Radio 4 to dramatise Ulysses

Station announces five-and-a-half-hour celebration of James Joyce's 'difficult' novel on 16 June – 'Bloomsday'

James Joyce's Ulysses is notoriously difficult and lurks unread on many a bookshelf. But Radio 4 is about to take the effort out of wrestling with the modernist classic with plans to air what it claims is the novel's first full-length dramatisation in Britain.

The network is to air its five-and-a-half-hour adaptation of the novel in seven chunks over one day on 16 June, known by Joyce aficionados as Bloomsday after the protagonist and because it is the date on which the book is set.
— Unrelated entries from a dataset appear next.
-- ==== Sys2Proof/Machine/Dispatch.lean ====
section
/-!
DEFINITION. The effect of a command: one arm per constructor of `Instr`, in the order of the opcode table.
-/
namespace Sys2Proof.Machine

def exec (i : Instr) (s : State) : Host.Outcome State Fault Refusal :=
  match i with
  | .powerOnReset => Sys2Proof.Machine.execPowerOnReset s
  | .supplyDrop j => Sys2Proof.Machine.execSupplyDrop j s
  | .supplyOutOfRange j => Sys2Proof.Machine.execSupplyOutOfRange j s
  | .resetNAssert => Sys2Proof.Machine.execResetNAssert s
  | .perstAssert pp => Sys2Proof.Machine.execPerstAssert pp s
  | .perstRiseInDormant => Sys2Proof.Machine.execPerstRiseInDormant s
  | .resetRelease straps present => Sys2Proof.Machine.execResetRelease straps present s
  | .codeVerifyDone sigOk partsOk => Sys2Proof.Machine.execCodeVerifyDone sigOk partsOk s
  | .settingsLoadDone => Sys2Proof.Machine.execSettingsLoadDone s
  | .trialConfirm => Sys2Proof.Machine.execTrialConfirm s
  | .confirmTimeout => Sys2Proof.Machine.execConfirmTimeout s
  | .activationChunkDone => Sys2Proof.Machine.execActivationChunkDone s
  | .functionLevelReset pp => Sys2Proof.Machine.execFunctionLevelReset pp s
  | .hotReset pp => Sys2Proof.Machine.execHotReset pp s
  | .linkDown pp => Sys2Proof.Machine.execLinkDown pp s
  | .linkUp pp speed flit width => Sys2Proof.Machine.execLinkUp pp speed flit width s
  | .registerWrite pp off wide val => Sys2Proof.Machine.execRegisterWrite pp off wide val s
  | .rcRead pp off wide => Sys2Proof.Machine.execRcRead pp off wide s
  | .devFenceSyncRead pp => Sys2Proof.Machine.execDevFenceSyncRead pp s
  | .pageFenceWrite pp page val => Sys2Proof.Machine.execPageFenceWrite pp page val s
  | .poisonedWrite pp => Sys2Proof.Machine.execPoisonedWrite pp s
  | .unsupportedRequest pp read addr => Sys2Proof.Machine.execUnsupportedRequest pp read addr s
  | .bar2StoreWrite pp off bytes => Sys2Proof.Machine.execBar2StoreWrite pp off bytes s
  | .bar2TableWrite pp off words => Sys2Proof.Machine.execBar2TableWrite pp off words s
  | .bar2Read pp off len finds => Sys2Proof.Machine.execBar2Read pp off len finds s
  | .errorCompletion r e => Sys2Proof.Machine.execErrorCompletion r e s
  | .completionTimeout r => Sys2Proof.Machine.execCompletionTimeout r s
  | .setMode pp => Sys2Proof.Machine.execSetMode pp s
  | .setOwner pp => Sys2Proof.Machine.execSetOwner pp s
  | .setRef pp => Sys2Proof.Machine.execSetRef pp s
  | .devReset pp => Sys2Proof.Machine.execDevReset pp s
  | .referenceLoss => Sys2Proof.Machine.execReferenceLoss s
  | .holdoverExpiry => Sys2Proof.Machine.execHoldoverExpiry s
  | .referenceReturn j => Sys2Proof.Machine.execReferenceReturn j s
  | .pllLockLoss cluster => Sys2Proof.Machine.execPllLockLoss cluster s
  | .moonRetrim dev => Sys2Proof.Machine.execMoonRetrim dev s
  | .thermalSample tj mw => Sys2Proof.Machine.execThermalSample tj mw s
  | .moonWakeCondition n w => Sys2Proof.Machine.execMoonWakeCondition n w s
  | .wakeTimerExpiry => Sys2Proof.Machine.execWakeTimerExpiry s
  | .wakeLimit pp => Sys2Proof.Machine.execWakeLimit pp s
  | .candidateFix n nextUp => Sys2Proof.Machine.execCandidateFix n nextUp s
  | .arbitrationEnd n won lostInSnd back e => Sys2Proof.Machine.execArbitrationEnd n won lostInSnd back e s
  | .headReceived n head nextUp back e pulse hit => Sys2Proof.Machine.execHeadReceived n head nextUp back e pulse hit s
  | .tailEnd n payload tcrc intact coef => Sys2Proof.Machine.execTailEnd n payload tcrc intact coef s
  | .frameCommit n data => Sys2Proof.Machine.execFrameCommit n data s
  | .busError n e inNextUp first runs overloads dominant => Sys2Proof.Machine.execBusError n e inNextUp first runs overloads dominant s
  | .frameEnd n => Sys2Proof.Machine.execFrameEnd n s
  | .integrationDone n => Sys2Proof.Machine.execIntegrationDone n s
  | .busOffRecoveryDone n => Sys2Proof.Machine.execBusOffRecoveryDone n s
  | .stuckDominant n => Sys2Proof.Machine.execStuckDominant n s
  | .listenTimeout n => Sys2Proof.Machine.execListenTimeout n s
  | .portWakeCondition n w => Sys2Proof.Machine.execPortWakeCondition n w s
  | .surge n => Sys2Proof.Machine.execSurge n s
  | .cmRange n => Sys2Proof.Machine.execCmRange n s
  | .setPmode pp n => Sys2Proof.Machine.execSetPmode pp n s
  | .recover pp n => Sys2Proof.Machine.execRecover pp n s
  | .portDrainDone n => Sys2Proof.Machine.execPortDrainDone n s
  | .forcedStop n => Sys2Proof.Machine.execForcedStop n s
  | .fltCommit pp n => Sys2Proof.Machine.execFltCommit pp n s
  | .portTxDb pp n val finds => Sys2Proof.Machine.execPortTxDb pp n val finds s
  | .txCancel pp n => Sys2Proof.Machine.execTxCancel pp n s
  | .txFlush pp n => Sys2Proof.Machine.execTxFlush pp n s
  | .cancelSettled n => Sys2Proof.Machine.execCancelSettled n s
  | .setRung pp n => Sys2Proof.Machine.execSetRung pp n s
  | .calibrate pp n => Sys2Proof.Machine.execCalibrate pp n s
  | .eyeScan pp n => Sys2Proof.Machine.execEyeScan pp n s
  | .eyeScanDone n counts => Sys2Proof.Machine.execEyeScanDone n counts s
  | .eyeScanTimeout n counts => Sys2Proof.Machine.execEyeScanTimeout n counts s
  | .ltClear pp n => Sys2Proof.Machine.execLtClear pp n s
  | .powerUpCalibrationDone n ok trim => Sys2Proof.Machine.execPowerUpCalibrationDone n ok trim s
  | .terminationTrim n up ok => Sys2Proof.Machine.execTerminationTrim n up ok s
  | .dbandTxCalibration n ok => Sys2Proof.Machine.execDbandTxCalibration n ok s
  | .samplerCalibration n ok => Sys2Proof.Machine.execSamplerCalibration n ok s
  | .clusterPllLock c => Sys2Proof.Machine.execClusterPllLock c s
  | .trainingWindowEnd n => Sys2Proof.Machine.execTrainingWindowEnd n s
  | .rxfReset pp c => Sys2Proof.Machine.execRxfReset pp c s
  | .rxRelease pp c => Sys2Proof.Machine.execRxRelease pp c s
  | .rxfGetWrite pp c f val => Sys2Proof.Machine.execRxfGetWrite pp c f val s
  | .rxfCfgWrite pp c f val => Sys2Proof.Machine.execRxfCfgWrite pp c f val s
  | .clRxpoolWrite pp c val => Sys2Proof.Machine.execClRxpoolWrite pp c val s
  | .clBufareaWrite pp c val => Sys2Proof.Machine.execClBufareaWrite pp c val s
  | .clTxsoftWrite pp c val => Sys2Proof.Machine.execClTxsoftWrite pp c val s
  | .txQuery pp c => Sys2Proof.Machine.execTxQuery pp c s
  | .fetchBlockReserve m => Sys2Proof.Machine.execFetchBlockReserve m s
  | .tailResident m => Sys2Proof.Machine.execTailResident m s
  | .completionRecordWrite k => Sys2Proof.Machine.execCompletionRecordWrite k s
  | .pushDone m => Sys2Proof.Machine.execPushDone m s
  | .burstIssue m finds => Sys2Proof.Machine.execBurstIssue m finds s
  | .readCompletion m burst data ns => Sys2Proof.Machine.execReadCompletion m burst data ns s
  | .xferDone m => Sys2Proof.Machine.execXferDone m s
  | .enable pp m => Sys2Proof.Machine.execEnable pp m s
  | .disable pp m => Sys2Proof.Machine.execDisable pp m s
  | .resume pp m => Sys2Proof.Machine.execResume pp m s
  | .setDesc pp m => Sys2Proof.Machine.execSetDesc pp m s
  | .abort pp m => Sys2Proof.Machine.execAbort pp m s
  | .xfer pp m => Sys2Proof.Machine.execXfer pp m s
  | .movCreditAdd pp m val => Sys2Proof.Machine.execMovCreditAdd pp m val s
  | .lineEdge e => Sys2Proof.Machine.execLineEdge e s
  | .framePulse e => Sys2Proof.Machine.execFramePulse e s
  | .missingLineEdge => Sys2Proof.Machine.execMissingLineEdge s
  | .lineEnd => Sys2Proof.Machine.execLineEnd s
  | .rtMarkLineWrite pp val e => Sys2Proof.Machine.execRtMarkLineWrite pp val e s
  | .rtCfgWrite pp val => Sys2Proof.Machine.execRtCfgWrite pp val s
  | .setFrame pp => Sys2Proof.Machine.execSetFrame pp s
  | .entryFire c j e find begun => Sys2Proof.Machine.execEntryFire c j e find begun s
  | .heldRungStart n => Sys2Proof.Machine.execHeldRungStart n s
  | .arm pp c => Sys2Proof.Machine.execArm pp c s
  | .disarm pp c => Sys2Proof.Machine.execDisarm pp c s
  | .deliveryDecision k fast => Sys2Proof.Machine.execDeliveryDecision k fast s
  | .msiXSend pp vector => Sys2Proof.Machine.execMsiXSend pp vector s
  | .tClaim pp k => Sys2Proof.Machine.execTClaim pp k s
  | .fClaim pp k => Sys2Proof.Machine.execFClaim pp k s
  | .tComplete pp k val => Sys2Proof.Machine.execTComplete pp k val s
  | .fComplete pp k val => Sys2Proof.Machine.execFComplete pp k val s
  | .tEoi pp k => Sys2Proof.Machine.execTEoi pp k s
  | .tMask pp k val => Sys2Proof.Machine.execTMask pp k val s
  | .tCfgWrite pp k val => Sys2Proof.Machine.execTCfgWrite pp k val s
  | .icuSrcCfgWrite pp val => Sys2Proof.Machine.execIcuSrcCfgWrite pp val s
  | .tRingCfgWrite pp k val => Sys2Proof.Machine.execTRingCfgWrite pp k val s
  | .tRingGetWrite pp k val => Sys2Proof.Machine.execTRingGetWrite pp k val s
  | .tMailOut pp k val => Sys2Proof.Machine.execTMailOut pp k val s
  | .tMailInRead pp k => Sys2Proof.Machine.execTMailInRead pp k s
  | .timerExpiry k => Sys2Proof.Machine.execTimerExpiry k s
  | .tSelfFire pp k => Sys2Proof.Machine.execTSelfFire pp k s
  | .holdOffExpiry g => Sys2Proof.Machine.execHoldOffExpiry g s
  | .coalescingDelayExpiry src => Sys2Proof.Machine.execCoalescingDelayExpiry src s
  | .resetDone w => Sys2Proof.Machine.execResetDone w s
  | .reactFail w => Sys2Proof.Machine.execReactFail w s
  | .levelLineTick l => Sys2Proof.Machine.execLevelLineTick l s
  | .mcWatchdog => Sys2Proof.Machine.execMcWatchdog s
  | .parityScan bad => Sys2Proof.Machine.execParityScan bad s
  | .fcoInject pp val => Sys2Proof.Machine.execFcoInject pp val s
  | .fcoStickyClear pp hi val => Sys2Proof.Machine.execFcoStickyClear pp hi val s
  | .unfence pp => Sys2Proof.Machine.execUnfence pp s
  | .unfenceDone locked => Sys2Proof.Machine.execUnfenceDone locked s
  | .defaults pp => Sys2Proof.Machine.execDefaults pp s
  | .safeExitDone => Sys2Proof.Machine.execSafeExitDone s
  | .scrubAccess addr find => Sys2Proof.Machine.execScrubAccess addr find s
  | .writeBack c => Sys2Proof.Machine.execWriteBack c s
  | .snapshotDue volts => Sys2Proof.Machine.execSnapshotDue volts s
  | .snapshotWritten => Sys2Proof.Machine.execSnapshotWritten s
  | .snapNow pp => Sys2Proof.Machine.execSnapNow pp s
  | .mramRefreshCheck addr find => Sys2Proof.Machine.execMramRefreshCheck addr find s
  | .begin pp => Sys2Proof.Machine.execBegin pp s
  | .piece pp => Sys2Proof.Machine.execPiece pp s
  | .pieceDone data digestOk => Sys2Proof.Machine.execPieceDone data digestOk s
  | .verify pp => Sys2Proof.Machine.execVerify pp s
  | .verifyDone sigOk partsOk => Sys2Proof.Machine.execVerifyDone sigOk partsOk s
  | .activate pp => Sys2Proof.Machine.execActivate pp s
  | .discard pp => Sys2Proof.Machine.execDiscard pp s
  | .setSave pp => Sys2Proof.Machine.execSetSave pp s
  | .setLoad pp => Sys2Proof.Machine.execSetLoad pp s
  | .setErase pp => Sys2Proof.Machine.execSetErase pp s
  | .attest pp => Sys2Proof.Machine.execAttest pp s
  | .unlock pp sigOk => Sys2Proof.Machine.execUnlock pp sigOk s
  | .tapReset => Sys2Proof.Machine.execTapReset s
  | .extest => Sys2Proof.Machine.execExtest s
  | .samplePreload pins => Sys2Proof.Machine.execSamplePreload pins s
  | .idcode => Sys2Proof.Machine.execIdcode s
  | .clamp => Sys2Proof.Machine.execClamp s
  | .highz => Sys2Proof.Machine.execHighz s
  | .bypass => Sys2Proof.Machine.execBypass s
  | .chal => Sys2Proof.Machine.execChal s
  | .token bits sigOk => Sys2Proof.Machine.execToken bits sigOk s
  | .dbgPage write off val => Sys2Proof.Machine.execDbgPage write off val s
  | .dbgCore => Sys2Proof.Machine.execDbgCore s
  | .cvStart pp u => Sys2Proof.Machine.execCvStart pp u s
  | .scanDone u data finds us => Sys2Proof.Machine.execScanDone u data finds us s
  | .cvLimitExpiry u data us => Sys2Proof.Machine.execCvLimitExpiry u data us s
  | .vddaonDrop => Sys2Proof.Machine.execVddaonDrop s
  | .supplyReturn j => Sys2Proof.Machine.execSupplyReturn j s
  | .configurationWrite pp w => Sys2Proof.Machine.execConfigurationWrite pp w s
  | .lossOfLock n => Sys2Proof.Machine.execLossOfLock n s
  | .internalCheckFailure b => Sys2Proof.Machine.execInternalCheckFailure b s
  | .corePllRelock locked => Sys2Proof.Machine.execCorePllRelock locked s
  | .setSaveDone => Sys2Proof.Machine.execSetSaveDone s
  | .unlockDone => Sys2Proof.Machine.execUnlockDone s
  | .reverifyDone ok => Sys2Proof.Machine.execReverifyDone ok s

end Sys2Proof.Machine
end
Featuring a cast of 24, the dramatisation is part of a celebration marking 90 years since the novel was published in 1922.

Radio 4's commissioning editor of drama, Jeremy Howe, promises that the adaptation will "not be Ulysses lite" – though he admits that no drama could possibly cram in the book's 265,000 words. In 1982 the whole book was broadcast by the Irish radio station RTE, but this lasted 29 hours and 45 minutes. In the same year, an obscure musical version written by Anthony Burgess called Blooms of Dublin was broadcast by Radio 3.

Howe said the book represented a work of literature that many Radio 4 listeners would want to have read but probably had not found the time. "But they will want to hear it as it is written," he said.

The sexually explicit sections of the book, including Molly Bloom's famous soliloquy, will air in the late evening. "Fortunately the sex comes late in the book, so it will be broadcast late at night," said Howe.

Set on 16 June 1904, the day Joyce had his first date with his future, much loved wife, Nora Barnacle, it focuses on two men, Leopold Bloom, an advertising agent, and Stephen Dedalus, often seen as Joyce's alter ego, who will be played by Henry Goodman and Andrew Scott respectively. Stephen Rea will narrate, while Niamh Cusack voices Molly Bloom.

As part of the celebration, Goodman, in character, will also cook a "Bloom breakfast" of devilled kidneys live in the Today studio. Sections of the day will be anchored by journalist Mark Lawson, who will journey around the main Dublin landmarks from the book as well as hosting a late-night discussion with academics and writers.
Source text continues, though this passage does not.